Al fin llegué al cole. Dios… Cuanto añoraba estar en casa… en mi cama calientita… soñando con ÉL… Levanté la vista para así no golpearme de nuevo. Esta vez si me fijé por donde iba, y, por primera vez, en las personas a mi alrededor. Llegué a mi casillero, dejé mis libros rápidamente. Mientras pensaba si necesitaba algo más, miré a mi derecha y lo vi ahí… Estaba en frente mío… tan cerca… Estaba a punto de acercarme un poquito más… solo un poquito más, pero no. Sonreí. Qué tonta.
El casillero se me cerró de golpe, pegándome un susto de muerte. Pero no era nada.
- Hola, mi niña.
- Intenta no asustarme de esa manera o te prohibiré que me llames así.
- Si sabes que lo adoras.
Javier era mi mejor amigo desde bastantes años. Apenas nos separábamos, hacíamos todos juntos… Era mi grupo particular, y no necesitaba a nadie más que a él para alegrarme el día. Seguramente hasta este punto os estaréis preguntando por qué me gustaba Alez cuando tenía a una persona tan maravillosa a mi lado… Bueno, pues lo nuestro era imposible, ya que Javier no podía enamorarse de mí. No podía enamorarse de ninguna chica, ya que su tipo eran los chicos. Sí, era homosexual. Supongo que fue así cómo empezamos a ir juntos. Ya sabéis lo tonta que es la gente: Aagg, un tío gay, que ascooo… Pues sinceramente, yo prefería a los gays mil veces antes que a los chicos (exceptuando a Alex, por supuesto ^^). Sentía verdadera simpatía por los homosexuales… Y Javier era la pura evidencia.
- ¿Qué tal estás esta mañana?
- Fatal. Me duele la cabeza.
- Te has golpeado contra la farola de la esquina pensando en Alex.
- Shh!! ¡Está al lado tuyo, Javier!
- Si no se ha enterado antes es porque es tonto…
- De todas maneras, ¿cómo lo has sabido?
- Es increíble que aún te preguntes esas cosas – dijo con una sonrisa -. Pero si lo deseas: a: tienes un moratón enorme en tu frente, b: suele ocurrirte, y c: te conozco muy bien.

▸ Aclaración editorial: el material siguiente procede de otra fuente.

/-! ### Ports: pause and fences (spec/05_congestion.md) -/

/-- Pause of a port: a received PFC frame of one class, the end of its quanta, the refresh of the device's own XOFF, and the two time-outs that fence the port with C2. -/
def Sys2Proof.Claims.PauseAndFences : Prop :=
  (∀ (s : State) (m : PfcFrame) (pcp : Fin 8) (q : BitVec 16), let p := m.port.val
    let d := bump s.dev .PORT_CNG_CNT p 1
    let v := getPort d p
    m.quanta = [(pcp, q)] → pcp.val ≠ 7 → q.toNat ≠ 0 → pfcOn d p = true → nget v.rx pcp.val = none →
    let v' := { v with rx := nset v.rx pcp.val (d.now + q.toNat * 512 / max 1 v.rateGbps, d.now), pauseFrom := some (v.pauseFrom.getD d.now) }
    Does (.pfcFrameReceived m) s (drainPort (pauseEnds (setPort d p v') p) p)) ∧
  (∀ (s : State) (p : CellNo) (pcp : Fin 8) (e t : Nat), nget (getPort s.dev p.val).rx pcp.val = some (e, t) →
    Does (.pauseQuantaExpiry p pcp) s (drainPort (pauseEnds (modPort (reach s.dev e) p.val fun q => { q with rx := ndel q.rx pcp.val }) p.val) p.val)) ∧
  (∀ (s : State) (p : CellNo) (g : Fin 3) (t e : Nat), let d := reach s.dev e
    nget (getPort s.dev p.val).xoff g.val = some (t, e) → pfcOn s.dev p.val = true → txOn s.dev p.val = true →
    Does (.xoffRefresh p g) s
      (bump (sendPfc (modPort d p.val fun q => { q with xoff := nset q.xoff g.val (t, d.now + pauseTime d p.val / 2) }) p.val g.val 0xFFFF) .PORT_CNG_CNT p.val 0)) ∧
  (∀ (s : State) (p : CellNo) (pcp : Fin 8) (e t : Nat), let d := reach s.dev (tickAfter (t + msLimit (cfld s.dev .PORT_PFC_CFG p.val 23 16)))
    nget (getPort s.dev p.val).rx pcp.val = some (e, t) → pfcOn s.dev p.val = true → d.now < e → (getPort s.dev p.val).fence = none →
    Does (.pauseWatchdogExpiry p pcp) s (raise (fencePort d p.val 1 pcp.val) { cls := 2, cause := 0x05, unit := uPort p.val, addr := pcp.val })) ∧
  (∀ (s : State) (p : CellNo) (g : Fin 3) (e t : Nat), let d := reach s.dev (tickAfter (t + msLimit (cfld s.dev .PORT_PFC_CFG p.val 15 8)))
    nget (getPort s.dev p.val).xoff g.val = some (t, e) → (getPort s.dev p.val).fence = none →
    Does (.xoffStormExpiry p g) s (raise (fencePort d p.val 2 g.val) { cls := 2, cause := 0x05, unit := uPort p.val, addr := g.val })) ∧
  (∀ (s : State) (w : Writer) (p : CellNo) (cause cls : Nat), Accepts s.dev w .PORT_FENCE p.val → (getPort s.dev p.val).fence = some (cause, cls) → (cause = 1 ∨ cause = 2) →
    Does (.portFenceRelease w p) s (lsCheck (modPort (asked s.dev w .PORT_FENCE p.val 0) p.val fun q => { q with fence := none, link := .training })))

/-! ### Links, neighbours and routes (spec/06_federation_fabric.md) -/

/-- A fabric link trains, says who is there, and is checked: a HELLO that fits the declared topology lets the port carry traffic, one that names another device fences it with cause 3; silence does
the same; the port tries again every second. -/
def Obligations.NeighbourIdentity : Prop :=
  (∀ (s : State) (p : CellNo) (rate : PortRate) (far fp r : Nat), let q := getPort s.dev p.val
    let d1 := resetControl (setPort s.dev p.val { q with link := .up, passed := false, lastHello := s.dev.now, doze := {}, bucket := bucketNow s.dev p.val, bucketAt := s.dev.now,
                                                         rateGbps := rate.gbps }) p.val
    fabricPort s.dev p.val = true → isDown s.dev = false → q.fence = none → farEnd s.dev (ordinal s.dev) p.val = some (far, fp, r) →
    Does (.linkTrained ⟨p, rate⟩) s
      (lsCheck (sendHello (setConn d1 (connKey p.val 0) { state := .ready, version := 3, service := .control, remoteOrd := far, port := p.val, ackPsn := 2 ^ 24 - 1 }) p.val))) ∧
  (∀ (s : State) (p : CellNo),
    Does (.linkDown p) s
      (lsCheck (moveMirrors s.dev (pauseEnds (modPort (resetControl (dropQueue s.dev p.val .FAB_CNT 0 2) p.val) p.val fun q =>
        { q with link := .down, passed := false, rx := [], xoff := [], doze := {} }) p.val)))) ∧
  (∀ (s : State) (m : Hello) (fp : Nat), let x := macGate s.dev m.port.val m.sec
    x.2 = true → isDown x.1 = false → fabricPort x.1 m.port.val = true → (getPort x.1 m.port.val).link = .up →
    farEnd x.1 (ordinal x.1) m.port.val = some (m.ordinal.val, m.sentPort.val, fp) → m.role.toNat = portRole x.1 m.port.val → m.digest.toNat = x.1.fab.topo.digest →
    Does (.neighbourHello m) s (identityPasses x.1 m.port.val)) ∧
  (∀ (s : State) (m : Hello) (o fp r : Nat), let x := macGate s.dev m.port.val m.sec
    x.2 = true → isDown x.1 = false → fabricPort x.1 m.port.val = true → (getPort x.1 m.port.val).link = .up →
    farEnd x.1 (ordinal x.1) m.port.val = some (o, fp, r) → o ≠ m.ordinal.val →
    Does (.neighbourHello m) s (identityFails x.1 m.port.val 1 m.ordinal.val)) ∧
  (∀ (s : State) (p : CellNo), let d := reach s.dev (getPort s.dev p.val).nextHello
    fabricPort s.dev p.val = true → (getPort s.dev p.val).link = .up → isDown s.dev = false → Does (.helloTimer p) s (sendHello d p.val)) ∧
  (∀ (s : State) (p : CellNo), fabricPort s.dev p.val = true → (getPort s.dev p.val).link = .up → isDown s.dev = false →
    Does (.helloTimeout p) s (identityFails (reach s.dev ((getPort s.dev p.val).lastHello + 3 * helloMs s.dev + 1)) p.val 4 0)) ∧
  (∀ (s : State) (p : CellNo) (t : Nat), let d := reach s.dev t
    (getPort s.dev p.val).retryAt = some t →
    Does (.identityRetryTimer p) s (modPort d p.val fun q => { q with link := .training, retryAt := some (d.now + sec 1) }))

- Demasiado bien, a veces…
Soltó una carcajada.
- Sinceramente, es una pena que seas gay. Ya me habría casado contigo.
- Ya me lo has dicho. Te tengo en mi lista, tranquila.

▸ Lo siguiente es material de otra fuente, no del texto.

@[simp] theorem setPoison_now (d : Dev) (l : Nat) : (setPoison d l).now = d.now := rfl
@[simp] theorem setPoison_free (d : Dev) (l : Nat) : (setPoison d l).free = d.free := rfl
@[simp] theorem setPoison_out (d : Dev) (l : Nat) : (setPoison d l).out = d.out := rfl
@[simp] theorem setPoison_regs (d : Dev) (l : Nat) : (setPoison d l).regs = d.regs := rfl
@[simp] theorem setPoison_shadow (d : Dev) (l : Nat) : (setPoison d l).shadow = d.shadow := rfl
@[simp] theorem setPoison_kept (d : Dev) (l : Nat) : (setPoison d l).kept = d.kept := rfl
@[simp] theorem setPoison_latch (d : Dev) (l : Nat) : (setPoison d l).latch = d.latch := rfl
@[simp] theorem setPoison_flt (d : Dev) (l : Nat) : (setPoison d l).flt = d.flt := rfl
@[simp] theorem setPoison_log (d : Dev) (l : Nat) : (setPoison d l).log = d.log := rfl
@[simp] theorem setPoison_tst (d : Dev) (l : Nat) : (setPoison d l).tst = d.tst := rfl
@[simp] theorem setPoison_chm (d : Dev) (l : Nat) : (setPoison d l).chm = d.chm := rfl
@[simp] theorem setPoison_conns (d : Dev) (l : Nat) : (setPoison d l).conns = d.conns := rfl
@[simp] theorem setPoison_reqs (d : Dev) (l : Nat) : (setPoison d l).reqs = d.reqs := rfl
@[simp] theorem setPoison_nextReq (d : Dev) (l : Nat) : (setPoison d l).nextReq = d.nextReq := rfl
@[simp] theorem setPoison_nextArr (d : Dev) (l : Nat) : (setPoison d l).nextArr = d.nextArr := rfl
@[simp] theorem setPoison_mem (d : Dev) (l : Nat) : (setPoison d l).mem = d.mem := rfl
@[simp] theorem setPoison_blanket (d : Dev) (l : Nat) : (setPoison d l).blanket = d.blanket := rfl
@[simp] theorem setPoison_cured (d : Dev) (l : Nat) : (setPoison d l).cured = d.cured := rfl
@[simp] theorem setPoison_tier (d : Dev) (l : Nat) : (setPoison d l).tier = d.tier := rfl
@[simp] theorem setPoison_per (d : Dev) (l : Nat) : (setPoison d l).per = d.per := rfl
@[simp] theorem setPoison_res (d : Dev) (l : Nat) : (setPoison d l).res = d.res := rfl
@[simp] theorem setPoison_cus (d : Dev) (l : Nat) : (setPoison d l).cus = d.cus := rfl
@[simp] theorem setPoison_watch (d : Dev) (l : Nat) : (setPoison d l).watch = d.watch := rfl
@[simp] theorem setPoison_repairs (d : Dev) (l : Nat) : (setPoison d l).repairs = d.repairs := rfl
@[simp] theorem setPoison_tim (d : Dev) (l : Nat) : (setPoison d l).tim = d.tim := rfl
@[simp] theorem setPoison_mode (d : Dev) (l : Nat) : (setPoison d l).mode = d.mode := rfl
@[simp] theorem setPoison_cal (d : Dev) (l : Nat) : (setPoison d l).cal = d.cal := rfl
@[simp] theorem setPoison_act (d : Dev) (l : Nat) : (setPoison d l).act = d.act := rfl
@[simp] theorem setPoison_bulk (d : Dev) (l : Nat) : (setPoison d l).bulk = d.bulk := rfl
@[simp] theorem setPoison_ldr (d : Dev) (l : Nat) : (setPoison d l).ldr = d.ldr := rfl
@[simp] theorem setPoison_snap (d : Dev) (l : Nat) : (setPoison d l).snap = d.snap := rfl
@[simp] theorem setPoison_ports (d : Dev) (l : Nat) : (setPoison d l).ports = d.ports := rfl
@[simp] theorem setPoison_fab (d : Dev) (l : Nat) : (setPoison d l).fab = d.fab := rfl
@[simp] theorem setPoison_pwr (d : Dev) (l : Nat) : (setPoison d l).pwr = d.pwr := rfl
@[simp] theorem setPoison_sec (d : Dev) (l : Nat) : (setPoison d l).sec = d.sec := rfl
@[simp] theorem setPoison_vlt (d : Dev) (l : Nat) : (setPoison d l).vlt = d.vlt := rfl
@[simp] theorem setPoison_i3c (d : Dev) (l : Nat) : (setPoison d l).i3c = d.i3c := rfl
@[simp] theorem setPoison_hbm (d : Dev) (l : Nat) : (setPoison d l).hbm = d.hbm := rfl
@[simp] theorem setPoison_med (d : Dev) (l : Nat) : (setPoison d l).med = d.med := rfl
@[simp] theorem setPoison_latent (d : Dev) (l : Nat) : (setPoison d l).latent = d.latent := rfl
@[simp] theorem setPoison_latent0 (d : Dev) (l : Nat) : (setPoison d l).latent0 = d.latent0 := rfl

La campana sonó, anunciando el principio de las clases. Le di un beso en la mejilla a Javier, y corrí hacia mi primera clase: Historia.
Pues sí, era un día tan normal como todos los de mi vida. Historia estaba bastante bien, ya que me apasionaba la historia y todas las cosas antiguas, pero nos dejaba taaaantos deberes… En fin. Lo peor era biología. Es que no lo soportaba… No comprendía las cosas, me parecía todo sin sentido alguno… En fin, corría la voz de que el aburridísimo profesor de biología había decidido jubilarse (que ya era hora, porque no bajaba de los 70) por una enfermedad que tenía. Así que seguramente hoy no haríamos prácticamente nada en toda la hora, y yo podría hacer los deberes de historia para no tener nada que hacer en casa, y poder leer, o hacer algo con Javier.

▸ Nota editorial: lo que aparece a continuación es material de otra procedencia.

-- ==== Sys2Proof/Laws/Tables.lean ====
section
/-!
SUPPORT. Laws of the sparse tables, of registers and of chamber memory: read after write, writes elsewhere, and the canonical form.
-/
namespace Sys2Proof.Machine
open Sys2Proof

/-! ### Tables -/

@[simp] theorem nget_nset_same {α : Type} (m : NMap α) (k : Nat) (v : α) : nget (nset m k v) k = some v := by
  induction m with
  | nil => simp [nset, nget]
  | cons p t ih => rcases p with ⟨k', v'⟩; simp only [nset]; split
                   · simp [nget]
                   · split
                     · simp [nget]
                     · rename_i h1 h2; simp [nget, Ne.symm h2, ih]

theorem nget_nset_ne {α : Type} (m : NMap α) (k j : Nat) (v : α) (h : j ≠ k) : nget (nset m k v) j = nget m j := by
  induction m with
  | nil => simp [nset, nget, Ne.symm h]
  | cons p t ih => rcases p with ⟨k', v'⟩; simp only [nset]; split
                   · simp [nget, Ne.symm h]
                   · split
                     · rename_i h1 h2; subst h2; simp [nget, Ne.symm h]
                     · simp [nget, ih]

@[simp] theorem ngetD_nset_same {α : Type} (m : NMap α) (k : Nat) (v d : α) : ngetD (nset m k v) k d = v := by simp [ngetD]

theorem ngetD_nset_ne {α : Type} (m : NMap α) (k j : Nat) (v d : α) (h : j ≠ k) : ngetD (nset m k v) j d = ngetD m j d := by
  simp [ngetD, nget_nset_ne _ _ _ _ h]

theorem nget_ndel_ne {α : Type} (m : NMap α) (k j : Nat) (h : j ≠ k) : nget (ndel m k) j = nget m j := by
  induction m with
  | nil => rfl
  | cons p t ih => rcases p with ⟨k', v'⟩; simp only [ndel]; split
                   · rename_i h1; subst h1; simp [nget, Ne.symm h]
                   · simp [nget, ih]

/-- Every key of a table is above a bound. -/
def nabove {α : Type} (b : Nat) (m : NMap α) : Prop := ∀ p ∈ m, b < p.1

theorem nwf_cons {α : Type} (k : Nat) (v : α) (t : NMap α) : nwf ((k, v) :: t) = true ↔ nabove k t ∧ nwf t = true := by
  induction t generalizing k v with
  | nil => simp [nwf, nabove]
  | cons p u ih =>
    rcases p with ⟨k', v'⟩
    simp only [nwf, Bool.and_eq_true, decide_eq_true_eq]
    constructor
    · intro ⟨h1, h2⟩
      refine ⟨?_, h2⟩
      intro q hq
      rcases List.mem_cons.mp hq with rfl | hq
      · exact h1
      · exact Nat.lt_trans h1 (((ih k' v').mp h2).1 q hq)
    · intro ⟨h1, h2⟩
      exact ⟨h1 (k', v') (by simp), h2⟩

theorem nabove_nset {α : Type} (b k : Nat) (v : α) (m : NMap α) (h : nabove b m) (hk : b < k) : nabove b (nset m k v) := by
  induction m with
  | nil => intro p hp; simp [nset] at hp; subst hp; exact hk
  | cons q t ih =>
    rcases q with ⟨k', v'⟩
    have ht : nabove b t := fun p hp => h p (by simp [hp])
    have hq : b < k' := h (k', v') (by simp)
    simp only [nset]; split
    · intro p hp; rcases List.mem_cons.mp hp with rfl | hp
      · exact hk
      · exact h p hp
    · split
      · intro p hp; rcases List.mem_cons.mp hp with rfl | hp
        · exact hk
        · exact ht p hp
      · intro p hp; rcases List.mem_cons.mp hp with rfl | hp
        · exact hq
        · exact ih ht p hp

theorem nwf_nset {α : Type} (m : NMap α) (k : Nat) (v : α) (h : nwf m = true) : nwf (nset m k v) = true := by
  induction m with
  | nil => rfl
  | cons q t ih =>
    rcases q with ⟨k', v'⟩
    obtain ⟨h1, h2⟩ := (nwf_cons k' v' t).mp h
    simp only [nset]; split
    · rename_i hk
      refine (nwf_cons _ _ _).mpr ⟨?_, h⟩
      intro p hp; rcases List.mem_cons.mp hp with rfl | hp
      · exact hk
      · exact Nat.lt_trans hk (h1 p hp)
    · split
      · rename_i hk; subst hk; exact (nwf_cons _ _ _).mpr ⟨h1, h2⟩
      · exact (nwf_cons _ _ _).mpr ⟨nabove_nset _ _ _ _ h1 (by omega), ih h2⟩

theorem ndel_sub {α : Type} (m : NMap α) (k : Nat) : ∀ p ∈ ndel m k, p ∈ m := by
  induction m with
  | nil => intro p hp; exact hp
  | cons q t ih =>
    rcases q with ⟨k', v'⟩
    simp only [ndel]; split
    · intro p hp; simp [hp]
    · intro p hp; rcases List.mem_cons.mp hp with rfl | hp
      · simp
      · simp [ih p hp]

theorem nwf_ndel {α : Type} (m : NMap α) (k : Nat) (h : nwf m = true) : nwf (ndel m k) = true := by
  induction m with
  | nil => rfl
  | cons q t ih =>
    rcases q with ⟨k', v'⟩
    obtain ⟨h1, h2⟩ := (nwf_cons k' v' t).mp h
    simp only [ndel]; split
    · exact h2
    · exact (nwf_cons _ _ _).mpr ⟨fun p hp => h1 p (ndel_sub t k p hp), ih h2⟩

theorem nwf_filter {α : Type} (m : NMap α) (f : Nat × α → Bool) (h : nwf m = true) : nwf (m.filter f) = true := by
  induction m with
  | nil => rfl
  | cons q t ih =>
    rcases q with ⟨k', v'⟩
    obtain ⟨h1, h2⟩ := (nwf_cons k' v' t).mp h
    simp only [List.filter]; split
    · exact (nwf_cons _ _ _).mpr ⟨fun p hp => h1 p (List.mem_filter.mp hp).1, ih h2⟩
    · exact ih h2

theorem nget_ndel_same {α : Type} (m : NMap α) (k : Nat) (h : nwf m = true) : nget (ndel m k) k = none := by
  have none_above : ∀ (t : NMap α), nabove k t → nget t k = none := by
    intro t; induction t with
    | nil => intro _; rfl
    | cons q u ih => intro ha; rcases q with ⟨k', v'⟩
                     have := ha (k', v') (by simp)
                     simp only at this
                     simp only [nget]; rw [if_neg (by omega)]; exact ih fun p hp => ha p (by simp [hp])
  induction m with
  | nil => rfl
  | cons q t ih =>
    rcases q with ⟨k', v'⟩
    obtain ⟨h1, h2⟩ := (nwf_cons k' v' t).mp h
    simp only [ndel]; split
    · rename_i hk; subst hk; exact none_above t h1
    · rename_i hk; simp [nget, hk, ih h2]

/-! ### Registers (R6) -/

/-- A word of a register that lies within the register map. -/
def InMap (c i : Nat) : Prop := c < 256 ∧ i < 8192

theorem regKey_inj {r r' : RegId} {c c' i i' : Nat} (h : InMap c i) (h' : InMap c' i') (e : regKey r c i = regKey r' c' i') :
    r.ctorIdx = r'.ctorIdx ∧ c = c' ∧ i = i' := by
  obtain ⟨h1, h2⟩ := h; obtain ⟨h3, h4⟩ := h'
  unfold regKey at e
  omega

@[simp] theorem reg_setReg_same (d : Dev) (r : RegId) (c i : Nat) (v : Word) : reg (setReg d r c i v) r c i = v := by simp [reg, setReg]

theorem reg_setReg_ne (d : Dev) (r r' : RegId) (c c' i i' : Nat) (v : Word) (h : regKey r' c' i' ≠ regKey r c i) :
    reg (setReg d r c i v) r' c' i' = reg d r' c' i' := by simp [reg, setReg, ngetD_nset_ne _ _ _ _ _ h]

@[simp] theorem reg_bump_same (d : Dev) (r : RegId) (c i : Nat) : reg (bump d r c i) r c i = reg d r c i + 1 := by simp [bump, bumpBy]

theorem reg_bump_ne (d : Dev) (r r' : RegId) (c c' i i' : Nat) (h : regKey r' c' i' ≠ regKey r c i) : reg (bump d r c i) r' c' i' = reg d r' c' i' :=
  reg_setReg_ne _ _ _ _ _ _ _ _ h

/-! ### Chamber memory (R37, R40) -/

theorem memByte_memSet_same (m : List Host.Cell) (a : Nat) (b : Byte) (h : nwf m = true) : memByte (memSet m a b) a = b := by
  unfold memByte memSet; split
  · rename_i hb; simp [ngetD, nget_ndel_same m a h, hb]
  · simp

theorem memByte_memSet_ne (m : List Host.Cell) (a x : Nat) (b : Byte) (h : x ≠ a) : memByte (memSet m a b) x = memByte m x := by
  unfold memByte memSet; split
  · simp [ngetD, nget_ndel_ne m a x h]
  · exact ngetD_nset_ne _ _ _ _ _ h

theorem nset_all {α : Type} (m : NMap α) (k : Nat) (v : α) (f : Nat × α → Bool) (h : m.all f = true) (hv : f (k, v) = true) : (nset m k v).all f = true := by
  induction m with
  | nil => simp [nset, hv]
  | cons q t ih =>
    rcases q with ⟨k', v'⟩
    simp only [List.all_cons, Bool.and_eq_true] at h
    simp only [nset]; split
    · simp only [List.all_cons, hv, h.1, h.2, Bool.and_self]
    · split
      · simp only [List.all_cons, hv, h.2, Bool.and_self]
      · simp only [List.all_cons, h.1, ih h.2, Bool.and_self]

theorem memSet_wf (m : List Host.Cell) (a : Nat) (b : Byte) (h : Memory.wf m) : Memory.wf (memSet m a b) := by
  unfold memSet; split
  · refine ⟨nwf_ndel m a h.1, ?_⟩
    rw [List.all_eq_true] at *
    exact fun p hp => (List.all_eq_true.mp h.2) p (ndel_sub m a p hp)
  · rename_i hb
    exact ⟨nwf_nset m a b h.1, nset_all m a b _ h.2 (by simpa using hb)⟩

theorem memWrite_wf (m : List Host.Cell) (a : Nat) (l : List Byte) (h : Memory.wf m) : Memory.wf (memWrite m a l) := by
  induction l generalizing m a with
  | nil => exact h
  | cons b t ih => exact ih _ _ (memSet_wf m a b h)

theorem memClear_wf (m : List Host.Cell) (lo n : Nat) (h : Memory.wf m) : Memory.wf (memClear m lo n) := by
  refine ⟨nwf_filter m _ h.1, ?_⟩
  rw [List.all_eq_true]
  exact fun p hp => (List.all_eq_true.mp h.2) p (List.mem_filter.mp hp).1

theorem memByte_memWrite_out (m : List Host.Cell) (a x : Nat) (l : List Byte) (h : x < a ∨ a + l.length ≤ x) : memByte (memWrite m a l) x = memByte m x := by
  induction l generalizing m a with
  | nil => rfl
  | cons b t ih =>
    simp only [List.length_cons] at h
    simp only [memWrite]
    rw [ih _ _ (by omega), memByte_memSet_ne _ _ _ _ (by omega)]

theorem memRead_memWrite (m : List Host.Cell) (a : Nat) (l : List Byte) (h : Memory.wf m) : memRead (memWrite m a l) a l.length = l := by
  induction l generalizing m a with
  | nil => rfl
  | cons b t ih =>
    simp only [memWrite, List.length_cons, memRead]
    rw [memByte_memWrite_out _ _ _ _ (by omega), memByte_memSet_same _ _ _ h.1, ih _ _ (memSet_wf m a b h)]

end Sys2Proof.Machine
end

La clase de historia pasó rápidamente, y el pasillo se convirtió de nuevo en un río de muchachos con cara de zombies perdidos, y alguna que otra pareja de tortolitos. Pasé rápidamente, y cogí mis libros de… Ugh, biología… Ahora me veríais hacer el pato en la clase más aburrida de la historia… Chanannn.
Entré en la clase, y por supuesto, no había señal de cualquier profesor. Me senté en mi pupitre, saqué los deberes de historia e intenté concentrarme en las preguntas y no en los múltiples aviones de papel que sobrevolaban mi cabeza.
- Hola, Dana – oí una voz al lado mío.
Cuando alcé la cabeza no podía creerme lo que veía: Alex. Alex me había saludado. Se sabía mi nombre. Me sonreía.
“Reacciona, so tonta.”
- Hola, ¿qué tal?
- Muy bien, ¿y tú?
- Genial, gracias.
“¿Cómo demonios puedo estar contigo sonriéndome de esa manera?”
- Bueno… ¿y qué haces?
- Pues, nada…
“Comiéndote con los ojos.”
-… deberes de historia…
- Ams.
Cogió una silla, y se sentó al lado mío. ¡¡Aaaggg!!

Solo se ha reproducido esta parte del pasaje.